- [BRIEF]
The lines to copy are those in the listing that hold the word "ofNat".
BEGIN MATERIALS PROVIDED
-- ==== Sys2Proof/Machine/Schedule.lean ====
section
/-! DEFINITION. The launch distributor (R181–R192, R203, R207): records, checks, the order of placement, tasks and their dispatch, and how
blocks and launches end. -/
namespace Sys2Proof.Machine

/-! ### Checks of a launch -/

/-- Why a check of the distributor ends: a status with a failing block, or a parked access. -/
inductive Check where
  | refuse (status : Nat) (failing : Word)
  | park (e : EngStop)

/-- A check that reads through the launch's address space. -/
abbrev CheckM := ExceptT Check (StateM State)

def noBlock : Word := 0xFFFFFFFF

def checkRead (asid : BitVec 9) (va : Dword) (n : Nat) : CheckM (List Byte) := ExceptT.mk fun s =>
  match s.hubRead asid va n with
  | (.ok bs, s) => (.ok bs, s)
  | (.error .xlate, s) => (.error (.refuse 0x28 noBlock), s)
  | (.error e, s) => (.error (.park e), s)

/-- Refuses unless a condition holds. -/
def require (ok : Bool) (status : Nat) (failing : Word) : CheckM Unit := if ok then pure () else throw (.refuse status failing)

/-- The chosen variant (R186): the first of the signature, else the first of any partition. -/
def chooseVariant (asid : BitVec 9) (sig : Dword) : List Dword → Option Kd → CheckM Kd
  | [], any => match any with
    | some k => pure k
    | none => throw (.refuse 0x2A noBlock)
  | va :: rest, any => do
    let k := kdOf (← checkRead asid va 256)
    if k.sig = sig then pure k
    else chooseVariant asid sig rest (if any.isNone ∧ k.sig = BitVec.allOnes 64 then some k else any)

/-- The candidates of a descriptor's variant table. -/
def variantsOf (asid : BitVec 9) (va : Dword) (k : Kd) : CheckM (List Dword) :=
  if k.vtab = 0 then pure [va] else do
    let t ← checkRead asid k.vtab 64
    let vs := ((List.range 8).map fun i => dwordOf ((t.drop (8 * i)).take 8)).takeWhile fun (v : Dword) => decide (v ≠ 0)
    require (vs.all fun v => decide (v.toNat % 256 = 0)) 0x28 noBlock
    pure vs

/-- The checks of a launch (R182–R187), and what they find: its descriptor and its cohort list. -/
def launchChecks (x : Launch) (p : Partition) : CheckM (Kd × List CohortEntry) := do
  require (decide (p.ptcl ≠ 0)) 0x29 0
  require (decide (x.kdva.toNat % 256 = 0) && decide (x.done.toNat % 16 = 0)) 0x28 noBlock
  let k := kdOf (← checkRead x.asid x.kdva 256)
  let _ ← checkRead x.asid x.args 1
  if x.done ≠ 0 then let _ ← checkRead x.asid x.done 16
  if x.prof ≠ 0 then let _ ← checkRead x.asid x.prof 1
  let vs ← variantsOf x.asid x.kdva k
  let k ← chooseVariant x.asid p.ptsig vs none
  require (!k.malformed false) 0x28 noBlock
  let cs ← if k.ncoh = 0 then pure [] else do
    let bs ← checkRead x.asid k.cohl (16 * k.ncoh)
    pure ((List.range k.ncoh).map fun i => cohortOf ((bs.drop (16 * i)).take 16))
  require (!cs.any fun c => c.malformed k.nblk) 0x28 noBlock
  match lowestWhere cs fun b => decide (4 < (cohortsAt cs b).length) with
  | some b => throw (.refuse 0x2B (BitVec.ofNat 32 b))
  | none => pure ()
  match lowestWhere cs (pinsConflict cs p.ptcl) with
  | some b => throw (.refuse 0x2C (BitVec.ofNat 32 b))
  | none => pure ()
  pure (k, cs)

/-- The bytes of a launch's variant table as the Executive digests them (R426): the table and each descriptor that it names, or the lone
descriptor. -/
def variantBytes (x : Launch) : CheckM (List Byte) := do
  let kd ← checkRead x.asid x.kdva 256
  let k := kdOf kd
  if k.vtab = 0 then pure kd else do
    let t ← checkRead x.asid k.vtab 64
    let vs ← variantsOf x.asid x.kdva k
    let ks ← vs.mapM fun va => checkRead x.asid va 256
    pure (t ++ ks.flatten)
END MATERIALS PROVIDED
- [OUTPUT FOR THIS EXERCISE]
  | some b => throw (.refuse 0x2B (BitVec.ofNat 32 b))
  | some b => throw (.refuse 0x2C (BitVec.ofNat 32 b))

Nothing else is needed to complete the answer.